▶ **TASK GOAL**: Transcribe only the lines between the first line of the records and the line containing "array finding and", inclusive, exactly as written.

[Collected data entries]
____
/-- CKBUILD (R198): the checksum entry of a block is the CRC-32C of its 4,096 bytes, little-endian, and no other byte
of memory changes. -/
def Obligations.ChecksumBuild : Prop :=
  ∀ (c : Cluster) (n : Nat) (s : State) (j : Job),
    let y := sbodyOf j.desc
    let a := sargsOf (s.peek64 y.args)
    let b := a.src / 4096
    s.streamJob c.val n 4 = some j → a.nrows = 1 → s.ckHas b = true → s.shc.comb = [] →
    ∃ t, exec (.ckbuild c n []) s = .next t ∧
      (∀ k ∈ (t.clus c.val).flight, k.n = n → k.ph = .worked ∧ k.status = 0) ∧
      leNat (t.mem.bytes (s.ckAt b) 4) = (crc32c (s.mem.bytes (4096 * b) 4096)).toNat ∧
      (∀ x, (x < s.ckAt b ∨ s.ckAt b + 4 ≤ x) → t.mem.byte x = s.mem.byte x) ∧
      t = { s with mem := t.mem, cls := t.cls, shc := t.shc, regs := t.regs, cl := t.cl } ∧
      SameRegs s t [R.shcCbhwm (s.homeSlice (4096 * b) / 32)] ∧ SameClus s t c.val

/-- HOME_SLICE_ACCESS without a checksum (R8, R200, R208, R209, R214): a request within one block with no array finding and
no open combining entry; a read answers the bytes and leaves memory, a write stores its bytes and leaves every other
byte; one beyond the top of HBM, or of host memory, answers MALFORMED. HOST_MEMORY_ACCESS and the PCIe endpoint (R267, R447, R449) without array findings: reads answer the bytes of
the host window, writes store them and leave every other byte; what the endpoint writes is PRIVATE; while classes are
enforced it reads only blocks of class 1, 2 or 3 and otherwise aborts with SEC_STAT.DENY set. -/
def Obligations.MemoryAccess : Prop :=
  (∀ (who : Client) (a n : Nat) (bs : List Byte) (k : BitVec 4) (s : State), s.shc.comb = [] →
     s.ckOn (a / 4096) = false → s.hbm.spoiled = false →
     (0 < n → a % 4096 + n ≤ 4096 → a + n ≤ s.hbmEnd → a + n ≤ hostBase → s.noiseBlocked who a n false = false →
       ∃ t, exec (.homeSliceAccess who a none n k []) s = .next t ∧ t.answer = (0, s.mem.bytes a n) ∧
         t = { s with answer := t.answer, regs := t.regs, shc := t.shc } ∧
         SameRegs s t [R.shcCbhwm (s.homeSlice a / 32)]) ∧
     (0 < bs.length → a % 4096 + bs.length ≤ 4096 → a + bs.length ≤ s.hbmEnd → a + bs.length ≤ hostBase →
       ∃ t, exec (.homeSliceAccess who a (some bs) n k []) s = .next t ∧ t.answer = (0, []) ∧
         t.mem.bytes a bs.length = bs ∧
         (∀ x, (x < a ∨ a + bs.length ≤ x) → t.mem.byte x = s.mem.byte x) ∧
         t = { s with answer := t.answer, mem := t.mem, cls := t.cls, shc := t.shc, regs := t.regs } ∧
         SameRegs s t [R.shcCbhwm (s.homeSlice a / 32)]) ∧
     (s.hbmEnd < a + n → exec (.homeSliceAccess who a none n k []) s = .next { s with answer := (0x10, []) }) ∧
     (s.hbmEnd < a + bs.length →
       exec (.homeSliceAccess who a (some bs) n k []) s = .next { s with answer := (0x10, []) })) ∧
  (∀ (who : Client) (h n : Nat) (bs : List Byte) (k : BitVec 4) (s : State),
     let writes := fun (t : State) => t.answer = (0, []) ∧ t.mem.bytes (hostBase + h) bs.length = bs ∧
       (∀ x, (x < hostBase + h ∨ hostBase + h + bs.length ≤ x) → t.mem.byte x = s.mem.byte x) ∧
       t = { s with answer := t.answer, mem := t.mem, cls := t.cls }
     let reads := fun (t : State) => t = { s with answer := (0, s.mem.bytes (hostBase + h) n) }
     (h + n ≤ s.fuse.hostBytes → s.noiseBlocked who (hostBase + h) n false = false →
       ∃ t, exec (.hostMemoryAccess who h none n k []) s = .next t ∧ reads t) ∧
     (h + bs.length ≤ s.fuse.hostBytes → ∃ t, exec (.hostMemoryAccess who h (some bs) n k []) s = .next t ∧ writes t) ∧
     (h + n ≤ s.fuse.hostBytes → s.sec.sealMem = false → ∃ t, exec (.pcieEndpointRead h n []) s = .next t ∧ reads t) ∧
     (h + n ≤ s.fuse.hostBytes → s.sec.sealMem = true → 0 < n → h % 4096 + n ≤ 4096 →
       (∃ t, exec (.pcieEndpointRead h n []) s = .next t ∧
         if 1 ≤ s.classOf (hostBase + h) ∧ s.classOf (hostBase + h) ≤ 3 then reads t
         else t.answer = (0x51, []) ∧ t.mem = s.mem ∧ (t.rd R.secStat).testBit 2 = true)) ∧
     (s.fuse.hostBytes < h + n → exec (.hostMemoryAccess who h none n k []) s = .next { s with answer := (0x10, []) } ∧
       exec (.pcieEndpointRead h n []) s = .next { s with answer := (0x10, []) }) ∧
     (h + bs.length ≤ s.fuse.hostBytes → ∃ t, exec (.pcieEndpointWrite h bs []) s = .next t ∧ writes t ∧
       (0 < bs.length → h % 4096 + bs.length = 4096 → h % 4096 = 0 → t.classOf (hostBase + h) = 0)))

/-- A block whose checksum is maintained and whose entry is the CRC-32C of its bytes still has that entry after a
write of part of it (R199). -/
def Obligations.ChecksumFollowsWrites : Prop :=
  ∀ (who : Client) (a : Nat) (bs : List Byte) (k : BitVec 4) (s : State), s.shc.comb = [] →
    0 < bs.length → a % 4096 + bs.length ≤ 4096 → a + bs.length ≤ s.hbmEnd → a + bs.length ≤ hostBase →
    s.ckOn (a / 4096) = true → s.rd R.stmCktop % 4096 = 0 →
    s.ckEntry (a / 4096) = (crc32c (s.mem.bytes (a / 4096 * 4096) 4096)).toNat →
    ∃ t, exec (.homeSliceAccess who a (some bs) 0 k []) s = .next t ∧ t.mem.bytes a bs.length = bs ∧
      t.ckEntry (a / 4096) = (crc32c (t.mem.bytes (a / 4096 * 4096) 4096)).toNat

/-- RADD, RMAX, RMIN and ROR (R211, R213): an aligned request within a line opens an entry with its elements, read as
signed numbers of their width, when the line has none, and merges into an open entry of the same operation; memory
waits. AADD, ASWAP and ACAS (R211): the answer is the old value of the aligned 8 bytes; the new value is the sum
modulo 2^64, the operand, or, for ACAS, the operand where the old value equals the comparand. No other byte changes. A
request that is misaligned, crosses its line or lies beyond HBM answers MALFORMED and changes nothing (R8, R211). -/
def Obligations.ReductionsAndAtomics : Prop :=
  (∀ (who : Client) (a : Nat) (el : Elem) (lanes : List Int) (s : State),
     let line := a / 256
     let k := s.homeSlice (line * 256)
     let es := SMap.val [] s.shc.comb k
     let form := fun (op : RedOp) (ty : Elem) (i : Instr) (l : List Int) =>
       let w := elemBytes ty
       let v := fun p => sx (8 * w) (trunc (8 * w) (l.getD p 0))
       (¬(a + w * l.length ≤ s.hbmEnd ∧ a % w = 0 ∧ 4 ≤ w * l.length ∧ a % 256 + w * l.length ≤ 256) →
         exec i s = .next { s with answer := (0x10, []) }) ∧
       (a + w * l.length ≤ s.hbmEnd → a % w = 0 → 4 ≤ w * l.length → a % 256 + w * l.length ≤ 256 →
       ((es.find? fun e => e.line = line) = none → es.length < 128 → ∃ t e, exec i s = .next t ∧
         SMap.val [] t.shc.comb k = es ++ [e] ∧ e.line = line ∧ e.op = op ∧ e.el = ty ∧
         (∀ p, p < l.length → SMap.find (a % 256 / w + p) e.lanes = some (v p)) ∧
         t.answer = (0, []) ∧ t = { s with answer := t.answer, shc := t.shc, cls := t.cls, regs := t.regs }) ∧
       (∀ e, (es.find? fun e => e.line = line) = some e → e.op = op → e.el = ty → ∃ t f, exec i s = .next t ∧
         ((SMap.val [] t.shc.comb k).find? fun e => e.line = line) = some f ∧ f.op = op ∧ f.el = ty ∧
         (∀ p, p < l.length → SMap.find (a % 256 / w + p) f.lanes = some (match SMap.find (a % 256 / w + p) e.lanes with
           | some x => redEffect op x (v p)
           | none => v p)) ∧
         t.answer = (0, []) ∧ t = { s with answer := t.answer, shc := t.shc, cls := t.cls, regs := t.regs }))
     form .add el (.radd who a el lanes []) lanes ∧ form .max el (.rmax who a el lanes []) lanes ∧
     form .min el (.rmin who a el lanes []) lanes ∧
     ∀ ws : List Word, form .or .i64 (.ror who a ws []) (ws.map fun w => (w.toNat : Int))) ∧
  (∀ (who : Client) (a : Nat) (v w : Word) (s : State), s.shc.comb = [] → s.ckOn (a / 4096) = false →
     let old := leNat (s.mem.bytes a 8)
     let gives := fun (i : Instr) (new : Nat) =>
       (a % 8 = 0 → a + 8 ≤ s.hbmEnd → ∃ t, exec i s = .next t ∧ t.answer = (0, natLe 8 old) ∧
         leNat (t.mem.bytes a 8) = new ∧ (∀ x, (x < a ∨ a + 8 ≤ x) → t.mem.byte x = s.mem.byte x) ∧
         t = { s with answer := t.answer, mem := t.mem, shc := t.shc, cls := t.cls, regs := t.regs }) ∧
       (a % 8 ≠ 0 ∨ s.hbmEnd < a + 8 → exec i s = .next { s with answer := (0x10, []) })
     gives (.aadd who a v []) ((old + v.toNat) % 2 ^ 64) ∧ gives (.aswap who a v []) v.toNat ∧
     gives (.acas who a w v []) (if old = w.toNat then v.toNat else old))

/-- COMBINING_ENTRY_CLOSE (R212, R213): an entry idle for SHC_CTL.IDLE cycles is applied to its line: each element it
holds becomes the operation of the old one and the entry's, cut to its width, and the line's other elements stand. -/
def Obligations.CombiningEntryApplies : Prop :=
  ∀ (line : Nat) (s : State) (e : Comb),
    let k := s.homeSlice (line * 256)
    let es := SMap.val [] s.shc.comb k
    let w := elemBytes e.el
    es.find? (fun e => e.line = line) = some e → e.idle ≥ 4 * bitsOf (s.rd (R.shcCtl (k / 32))) 0 8 →
    s.ckOn (line * 256 / 4096) = false →
    ∃ t, exec (.combiningEntryClose line []) s = .next t ∧
      SMap.val [] t.shc.comb k = es.filter (fun f => f.line ≠ line) ∧
      (∀ i, i < 256 / w → leNat (t.mem.bytes (line * 256 + w * i) w) = match SMap.find i e.lanes with
        | some v => trunc (8 * w) (redEffect e.op (sx (8 * w) (leNat (s.mem.bytes (line * 256 + w * i) w))) v)
        | none => leNat (s.mem.bytes (line * 256 + w * i) w)) ∧
      (∀ x, (x < line * 256 ∨ line * 256 + 256 ≤ x) → t.mem.byte x = s.mem.byte x) ∧
      (e.op ≠ .add → t = { s with mem := t.mem, shc := t.shc })

/-- SCRUB_READ and ROW_REPAIR (R213, R216, R217, R220, R221): one byte in error counts in MEM_CECNT and in its row, and its
write-back closes an open entry of the line; two or
three lose the grain, which reads zero unless the slice holds its line dirty; the last codeword ends the pass; a due
row moves to the lowest free spare. -/
def Obligations.ScrubAndRepair : Prop :=
  ∀ (ch : Channel) (s : State),
    (bitsOf (s.rd R.memScrub) 8 1 = 1 → s.chanLive ch.val = true → s.chanLevel ch.val ≥ 50 →
      (∀ w : Nat, w < 2 ^ 26 - 1 →
        let a := s.dpaOf ch.val (w * 32)
        ∃ t, exec (.scrubRead ch w 1 false) s = .next t ∧
          ∀ e ∈ SMap.val [] t.shc.comb (s.homeSlice a), e.line ≠ a / 256) ∧
      (∀ (w : Nat) (b : Bool), w < 2 ^ 26 - 1 → b = true ∨ s.shc.comb = [] → ∃ t, exec (.scrubRead ch w 1 b) s = .next t ∧
        (t.rd R.memStat).testBit 0 = true ∧ t.rd R.memCecnt = min (s.rd R.memCecnt + 1) 0xFFFFFFFF ∧
        (t.chan ch.val).cecur = min ((s.chan ch.val).cecur + 1) 4095 ∧
        ((s.chan ch.val).rows.length < 256 → SMap.val 0 (t.chan ch.val).rows (w / 64)
          = SMap.val 0 (s.chan ch.val).rows (w / 64) + 1) ∧ t.mem = s.mem) ∧
      (∀ (b : Bool), ∃ t, exec (.scrubRead ch (2 ^ 26 - 1) 0 b) s = .next t ∧
        t.chan ch.val = { s.chan ch.val with rows := [], cecur := 0 } ∧ t = { s with hbm := t.hbm }) ∧
      (∀ (w : Nat) (b : Bool), w < 2 ^ 26 - 1 →
        let g := s.dpaOf ch.val (w * 32) / 256 * 256
        ∃ t, exec (.scrubRead ch w 2 b) s = .next t ∧
          (∀ x, g ≤ x → x < g + 256 → t.mem.byte x = if s.isDirty (g / 256) then s.mem.byte x else 0) ∧
          (∀ x, (x < g ∨ g + 256 ≤ x) → t.mem.byte x = s.mem.byte x))) ∧
    (∀ row l k, (s.chan ch.val).due = row :: l → s.running = false → s.chanLive ch.val = true → (s.chan ch.val).freeSpare = some k →
      (s.chan ch.val).spareOf row = none → ∃ t, exec (.rowRepair ch) s = .next t ∧
        SMap.find k (t.chan ch.val).spares = some (.inUse row) ∧ row ∉ (t.chan ch.val).due ∧
        (t.rd R.memStat).testBit 2 = true ∧ t.rd R.memRepcnt = min (s.rd R.memRepcnt + 1) 0xFFFFFFFF ∧
        t.mem = s.mem)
____
▶ **TASK SOLUTION**:
/-- CKBUILD (R198): the checksum entry of a block is the CRC-32C of its 4,096 bytes, little-endian, and no other byte
of memory changes. -/
def Obligations.ChecksumBuild : Prop :=
  ∀ (c : Cluster) (n : Nat) (s : State) (j : Job),
    let y := sbodyOf j.desc
    let a := sargsOf (s.peek64 y.args)
    let b := a.src / 4096
    s.streamJob c.val n 4 = some j → a.nrows = 1 → s.ckHas b = true → s.shc.comb = [] →
    ∃ t, exec (.ckbuild c n []) s = .next t ∧
      (∀ k ∈ (t.clus c.val).flight, k.n = n → k.ph = .worked ∧ k.status = 0) ∧
      leNat (t.mem.bytes (s.ckAt b) 4) = (crc32c (s.mem.bytes (4096 * b) 4096)).toNat ∧
      (∀ x, (x < s.ckAt b ∨ s.ckAt b + 4 ≤ x) → t.mem.byte x = s.mem.byte x) ∧
      t = { s with mem := t.mem, cls := t.cls, shc := t.shc, regs := t.regs, cl := t.cl } ∧
      SameRegs s t [R.shcCbhwm (s.homeSlice (4096 * b) / 32)] ∧ SameClus s t c.val

/-- HOME_SLICE_ACCESS without a checksum (R8, R200, R208, R209, R214): a request within one block with no array finding and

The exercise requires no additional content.